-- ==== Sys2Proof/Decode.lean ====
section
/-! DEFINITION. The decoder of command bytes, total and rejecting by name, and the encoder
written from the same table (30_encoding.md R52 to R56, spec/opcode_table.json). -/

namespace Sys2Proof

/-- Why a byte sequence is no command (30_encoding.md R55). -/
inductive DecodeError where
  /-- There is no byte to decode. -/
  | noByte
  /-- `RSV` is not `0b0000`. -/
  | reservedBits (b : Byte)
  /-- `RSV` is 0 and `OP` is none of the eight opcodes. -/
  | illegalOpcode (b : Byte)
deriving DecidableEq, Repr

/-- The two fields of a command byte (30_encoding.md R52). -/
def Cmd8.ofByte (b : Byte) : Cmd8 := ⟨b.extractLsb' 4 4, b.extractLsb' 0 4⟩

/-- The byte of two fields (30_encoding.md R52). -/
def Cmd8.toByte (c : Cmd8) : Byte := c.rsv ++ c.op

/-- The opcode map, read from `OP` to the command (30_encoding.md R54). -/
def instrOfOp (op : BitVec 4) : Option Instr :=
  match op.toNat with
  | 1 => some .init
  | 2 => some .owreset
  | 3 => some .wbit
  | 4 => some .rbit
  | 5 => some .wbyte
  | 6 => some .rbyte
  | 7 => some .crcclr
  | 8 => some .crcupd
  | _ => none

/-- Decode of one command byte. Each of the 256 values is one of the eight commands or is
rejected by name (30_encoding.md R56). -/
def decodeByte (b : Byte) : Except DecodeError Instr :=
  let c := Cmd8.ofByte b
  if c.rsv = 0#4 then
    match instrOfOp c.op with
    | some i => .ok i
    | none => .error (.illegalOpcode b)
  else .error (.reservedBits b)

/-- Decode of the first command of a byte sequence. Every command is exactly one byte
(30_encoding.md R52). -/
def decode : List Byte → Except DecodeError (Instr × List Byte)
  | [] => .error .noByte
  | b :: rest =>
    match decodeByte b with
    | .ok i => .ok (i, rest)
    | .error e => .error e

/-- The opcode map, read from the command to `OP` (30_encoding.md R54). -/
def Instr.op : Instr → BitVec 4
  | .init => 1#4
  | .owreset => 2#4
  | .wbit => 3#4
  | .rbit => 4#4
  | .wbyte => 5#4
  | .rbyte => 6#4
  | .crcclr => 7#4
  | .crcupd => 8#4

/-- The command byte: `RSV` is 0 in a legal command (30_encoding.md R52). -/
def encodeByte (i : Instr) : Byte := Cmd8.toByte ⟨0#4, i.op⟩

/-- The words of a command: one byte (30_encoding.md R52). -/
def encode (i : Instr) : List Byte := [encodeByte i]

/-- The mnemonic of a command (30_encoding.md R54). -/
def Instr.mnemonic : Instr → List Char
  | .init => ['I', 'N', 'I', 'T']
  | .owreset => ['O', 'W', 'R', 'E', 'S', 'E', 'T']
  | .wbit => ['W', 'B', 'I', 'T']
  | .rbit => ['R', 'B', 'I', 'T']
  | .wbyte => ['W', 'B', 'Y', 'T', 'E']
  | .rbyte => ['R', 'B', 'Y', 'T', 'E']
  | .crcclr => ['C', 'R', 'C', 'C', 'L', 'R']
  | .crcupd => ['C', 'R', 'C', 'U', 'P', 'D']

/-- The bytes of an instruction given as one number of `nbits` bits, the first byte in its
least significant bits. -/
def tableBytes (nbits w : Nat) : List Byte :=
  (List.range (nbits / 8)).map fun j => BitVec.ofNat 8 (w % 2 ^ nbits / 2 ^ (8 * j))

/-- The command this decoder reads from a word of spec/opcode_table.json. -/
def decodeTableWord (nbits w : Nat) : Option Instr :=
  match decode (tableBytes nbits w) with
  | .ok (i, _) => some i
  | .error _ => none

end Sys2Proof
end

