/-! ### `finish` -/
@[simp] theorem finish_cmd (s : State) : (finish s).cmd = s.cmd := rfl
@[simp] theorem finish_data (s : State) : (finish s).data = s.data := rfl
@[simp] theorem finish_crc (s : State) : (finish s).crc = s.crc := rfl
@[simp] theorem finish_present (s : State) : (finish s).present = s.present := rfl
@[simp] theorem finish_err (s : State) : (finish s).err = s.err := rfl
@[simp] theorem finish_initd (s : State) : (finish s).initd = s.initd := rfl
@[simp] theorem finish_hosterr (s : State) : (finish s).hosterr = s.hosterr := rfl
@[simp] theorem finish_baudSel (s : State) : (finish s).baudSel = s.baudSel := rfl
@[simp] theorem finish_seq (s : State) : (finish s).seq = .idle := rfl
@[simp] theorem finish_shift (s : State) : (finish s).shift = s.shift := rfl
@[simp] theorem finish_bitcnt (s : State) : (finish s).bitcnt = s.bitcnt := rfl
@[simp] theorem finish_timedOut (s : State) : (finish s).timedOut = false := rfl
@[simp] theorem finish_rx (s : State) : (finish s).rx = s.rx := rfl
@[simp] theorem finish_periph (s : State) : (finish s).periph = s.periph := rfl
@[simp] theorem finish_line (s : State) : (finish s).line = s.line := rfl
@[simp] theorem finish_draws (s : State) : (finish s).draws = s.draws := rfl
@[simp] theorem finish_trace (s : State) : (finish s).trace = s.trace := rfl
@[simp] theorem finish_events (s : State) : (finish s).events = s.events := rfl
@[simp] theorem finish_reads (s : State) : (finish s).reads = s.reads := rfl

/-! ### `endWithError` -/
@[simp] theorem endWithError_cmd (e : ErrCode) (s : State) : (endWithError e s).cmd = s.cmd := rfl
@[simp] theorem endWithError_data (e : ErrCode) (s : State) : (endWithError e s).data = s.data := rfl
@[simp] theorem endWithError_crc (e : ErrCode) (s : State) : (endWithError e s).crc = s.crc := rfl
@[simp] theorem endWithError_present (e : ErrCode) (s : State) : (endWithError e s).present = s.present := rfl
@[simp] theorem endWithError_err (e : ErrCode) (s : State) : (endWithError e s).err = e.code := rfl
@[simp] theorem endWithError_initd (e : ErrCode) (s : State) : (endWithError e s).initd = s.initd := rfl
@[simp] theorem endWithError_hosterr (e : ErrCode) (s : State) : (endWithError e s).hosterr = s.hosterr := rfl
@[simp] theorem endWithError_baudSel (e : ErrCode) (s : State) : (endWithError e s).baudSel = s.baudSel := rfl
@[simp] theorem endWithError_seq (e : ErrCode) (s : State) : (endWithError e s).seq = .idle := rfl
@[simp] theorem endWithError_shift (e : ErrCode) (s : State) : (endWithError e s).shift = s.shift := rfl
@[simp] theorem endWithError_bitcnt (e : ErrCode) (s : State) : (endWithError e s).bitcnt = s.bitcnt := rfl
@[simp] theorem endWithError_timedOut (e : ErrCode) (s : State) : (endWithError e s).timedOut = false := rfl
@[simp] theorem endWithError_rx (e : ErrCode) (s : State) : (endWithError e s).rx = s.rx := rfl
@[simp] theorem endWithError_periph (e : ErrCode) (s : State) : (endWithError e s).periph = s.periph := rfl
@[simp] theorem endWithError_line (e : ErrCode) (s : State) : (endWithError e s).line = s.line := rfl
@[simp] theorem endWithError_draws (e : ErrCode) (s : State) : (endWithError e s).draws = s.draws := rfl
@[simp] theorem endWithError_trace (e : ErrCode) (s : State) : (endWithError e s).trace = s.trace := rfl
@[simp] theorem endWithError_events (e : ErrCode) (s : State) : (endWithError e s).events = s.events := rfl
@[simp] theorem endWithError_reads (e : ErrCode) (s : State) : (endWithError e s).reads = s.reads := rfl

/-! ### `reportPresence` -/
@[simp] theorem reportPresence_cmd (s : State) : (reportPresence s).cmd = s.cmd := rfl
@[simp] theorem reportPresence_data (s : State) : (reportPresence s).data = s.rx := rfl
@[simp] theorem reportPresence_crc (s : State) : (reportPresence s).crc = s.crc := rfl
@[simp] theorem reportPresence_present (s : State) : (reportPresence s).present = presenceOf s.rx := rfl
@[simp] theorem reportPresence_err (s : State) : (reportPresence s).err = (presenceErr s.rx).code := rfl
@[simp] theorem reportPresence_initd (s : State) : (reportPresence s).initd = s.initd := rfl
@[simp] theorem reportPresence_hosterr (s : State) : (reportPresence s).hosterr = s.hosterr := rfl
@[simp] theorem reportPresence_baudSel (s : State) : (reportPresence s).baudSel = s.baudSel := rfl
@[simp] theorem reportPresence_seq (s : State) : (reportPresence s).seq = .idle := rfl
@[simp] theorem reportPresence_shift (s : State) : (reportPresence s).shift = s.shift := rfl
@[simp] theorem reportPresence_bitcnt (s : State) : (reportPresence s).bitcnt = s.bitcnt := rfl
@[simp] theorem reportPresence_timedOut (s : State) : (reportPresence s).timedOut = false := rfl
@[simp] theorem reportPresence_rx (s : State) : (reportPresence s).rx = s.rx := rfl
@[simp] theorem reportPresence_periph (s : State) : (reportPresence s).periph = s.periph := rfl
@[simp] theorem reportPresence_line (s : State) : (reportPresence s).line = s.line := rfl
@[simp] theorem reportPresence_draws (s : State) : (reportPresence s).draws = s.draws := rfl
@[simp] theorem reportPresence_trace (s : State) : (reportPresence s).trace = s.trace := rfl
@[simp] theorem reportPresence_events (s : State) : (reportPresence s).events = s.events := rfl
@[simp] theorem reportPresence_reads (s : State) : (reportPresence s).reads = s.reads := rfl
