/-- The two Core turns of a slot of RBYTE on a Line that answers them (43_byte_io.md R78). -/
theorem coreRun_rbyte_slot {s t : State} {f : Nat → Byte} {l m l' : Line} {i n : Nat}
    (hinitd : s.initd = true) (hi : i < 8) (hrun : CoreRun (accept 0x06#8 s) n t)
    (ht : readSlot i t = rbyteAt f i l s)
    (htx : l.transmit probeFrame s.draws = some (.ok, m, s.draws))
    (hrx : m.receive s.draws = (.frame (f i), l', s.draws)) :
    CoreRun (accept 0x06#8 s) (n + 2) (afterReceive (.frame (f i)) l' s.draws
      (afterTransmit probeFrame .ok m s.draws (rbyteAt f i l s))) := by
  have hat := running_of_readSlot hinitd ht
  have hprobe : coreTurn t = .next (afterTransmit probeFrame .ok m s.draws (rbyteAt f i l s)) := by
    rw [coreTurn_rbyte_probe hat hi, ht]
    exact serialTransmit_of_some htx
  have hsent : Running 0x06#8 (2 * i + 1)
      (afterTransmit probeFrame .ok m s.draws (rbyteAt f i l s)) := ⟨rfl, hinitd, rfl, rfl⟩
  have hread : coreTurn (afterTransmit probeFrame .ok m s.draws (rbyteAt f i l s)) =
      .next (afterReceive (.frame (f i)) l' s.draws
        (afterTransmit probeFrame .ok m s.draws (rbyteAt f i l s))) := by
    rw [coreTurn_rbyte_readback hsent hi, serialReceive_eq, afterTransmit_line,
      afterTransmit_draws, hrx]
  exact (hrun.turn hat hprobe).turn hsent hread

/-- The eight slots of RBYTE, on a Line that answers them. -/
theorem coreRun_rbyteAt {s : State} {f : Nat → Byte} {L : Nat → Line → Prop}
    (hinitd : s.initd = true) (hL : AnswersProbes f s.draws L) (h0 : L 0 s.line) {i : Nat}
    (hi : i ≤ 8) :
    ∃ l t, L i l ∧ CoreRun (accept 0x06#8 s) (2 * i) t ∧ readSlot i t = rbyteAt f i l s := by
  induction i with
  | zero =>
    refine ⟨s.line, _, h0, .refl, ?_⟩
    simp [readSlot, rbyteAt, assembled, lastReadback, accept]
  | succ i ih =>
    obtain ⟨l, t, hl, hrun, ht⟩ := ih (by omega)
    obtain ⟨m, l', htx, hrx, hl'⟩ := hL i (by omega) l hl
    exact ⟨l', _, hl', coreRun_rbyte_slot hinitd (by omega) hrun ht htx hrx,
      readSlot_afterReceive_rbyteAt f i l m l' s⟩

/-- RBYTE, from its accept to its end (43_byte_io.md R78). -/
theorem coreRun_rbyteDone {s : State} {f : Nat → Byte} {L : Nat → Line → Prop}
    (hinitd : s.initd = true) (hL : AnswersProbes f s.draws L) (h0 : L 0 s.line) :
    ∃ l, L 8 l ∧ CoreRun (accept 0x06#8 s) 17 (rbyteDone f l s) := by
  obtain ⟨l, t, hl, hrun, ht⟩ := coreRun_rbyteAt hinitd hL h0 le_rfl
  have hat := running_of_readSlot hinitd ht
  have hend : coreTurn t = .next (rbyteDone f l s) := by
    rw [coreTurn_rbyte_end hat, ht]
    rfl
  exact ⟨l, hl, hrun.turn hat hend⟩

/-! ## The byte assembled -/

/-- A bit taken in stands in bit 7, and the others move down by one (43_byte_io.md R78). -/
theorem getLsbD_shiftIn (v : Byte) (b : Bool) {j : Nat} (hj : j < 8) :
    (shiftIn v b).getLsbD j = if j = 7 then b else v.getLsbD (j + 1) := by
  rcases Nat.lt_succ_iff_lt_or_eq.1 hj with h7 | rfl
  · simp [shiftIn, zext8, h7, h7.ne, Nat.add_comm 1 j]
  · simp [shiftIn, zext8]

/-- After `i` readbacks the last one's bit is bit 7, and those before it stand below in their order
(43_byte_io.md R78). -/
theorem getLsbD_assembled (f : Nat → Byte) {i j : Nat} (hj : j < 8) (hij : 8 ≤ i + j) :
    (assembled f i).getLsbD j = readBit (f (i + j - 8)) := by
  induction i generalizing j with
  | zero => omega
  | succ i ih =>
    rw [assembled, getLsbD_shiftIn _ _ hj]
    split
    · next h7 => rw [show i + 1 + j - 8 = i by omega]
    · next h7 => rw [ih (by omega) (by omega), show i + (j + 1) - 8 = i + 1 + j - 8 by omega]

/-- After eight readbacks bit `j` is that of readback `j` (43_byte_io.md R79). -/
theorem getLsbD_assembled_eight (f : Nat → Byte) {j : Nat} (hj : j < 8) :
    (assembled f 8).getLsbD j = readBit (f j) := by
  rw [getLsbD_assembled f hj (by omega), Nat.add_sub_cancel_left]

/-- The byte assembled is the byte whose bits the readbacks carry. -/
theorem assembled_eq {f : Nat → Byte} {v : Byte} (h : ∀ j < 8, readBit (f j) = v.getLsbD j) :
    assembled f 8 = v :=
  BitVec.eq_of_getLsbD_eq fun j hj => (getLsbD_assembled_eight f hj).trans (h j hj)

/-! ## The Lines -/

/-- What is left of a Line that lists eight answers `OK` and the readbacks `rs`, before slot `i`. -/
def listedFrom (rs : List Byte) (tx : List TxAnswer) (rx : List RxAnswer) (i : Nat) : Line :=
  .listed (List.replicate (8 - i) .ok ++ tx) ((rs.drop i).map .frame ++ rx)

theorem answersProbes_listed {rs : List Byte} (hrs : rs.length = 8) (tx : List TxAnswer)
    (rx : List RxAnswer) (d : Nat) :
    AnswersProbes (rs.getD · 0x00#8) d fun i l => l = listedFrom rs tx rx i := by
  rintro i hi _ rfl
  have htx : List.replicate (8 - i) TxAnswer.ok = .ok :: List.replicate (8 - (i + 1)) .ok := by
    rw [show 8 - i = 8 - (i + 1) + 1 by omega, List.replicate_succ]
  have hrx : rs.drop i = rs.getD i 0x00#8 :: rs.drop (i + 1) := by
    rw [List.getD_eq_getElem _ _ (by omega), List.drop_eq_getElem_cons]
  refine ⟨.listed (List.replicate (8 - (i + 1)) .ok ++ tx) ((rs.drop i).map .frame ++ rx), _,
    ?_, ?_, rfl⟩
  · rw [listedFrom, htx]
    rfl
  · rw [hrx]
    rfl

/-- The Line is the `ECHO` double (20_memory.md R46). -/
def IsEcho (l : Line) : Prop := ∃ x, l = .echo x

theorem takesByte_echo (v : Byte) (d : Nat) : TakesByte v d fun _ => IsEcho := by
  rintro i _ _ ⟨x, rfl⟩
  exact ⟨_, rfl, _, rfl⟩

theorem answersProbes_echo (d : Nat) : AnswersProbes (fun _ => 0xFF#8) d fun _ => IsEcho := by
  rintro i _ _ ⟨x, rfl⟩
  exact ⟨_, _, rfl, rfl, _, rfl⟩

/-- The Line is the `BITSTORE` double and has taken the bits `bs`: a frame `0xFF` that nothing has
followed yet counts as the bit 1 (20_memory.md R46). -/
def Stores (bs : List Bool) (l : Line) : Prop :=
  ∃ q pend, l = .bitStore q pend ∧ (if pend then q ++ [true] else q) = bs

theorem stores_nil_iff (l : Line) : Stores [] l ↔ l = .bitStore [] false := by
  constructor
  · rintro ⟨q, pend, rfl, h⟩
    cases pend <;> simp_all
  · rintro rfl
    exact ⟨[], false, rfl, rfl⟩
•••••
Exercise ::
In the listing above, find the line containing "(endWithError e s).initd = s.initd := rfl" and the line containing "(endWithError e s).hosterr = s.hosterr := rfl". Output them and every line between, exactly, and nothing else.

Result of this task ::
@[simp] theorem endWithError_initd (e : ErrCode) (s : State) : (endWithError e s).initd = s.initd := rfl
@[simp] theorem endWithError_hosterr (e : ErrCode) (s : State) : (endWithError e s).hosterr = s.hosterr := rfl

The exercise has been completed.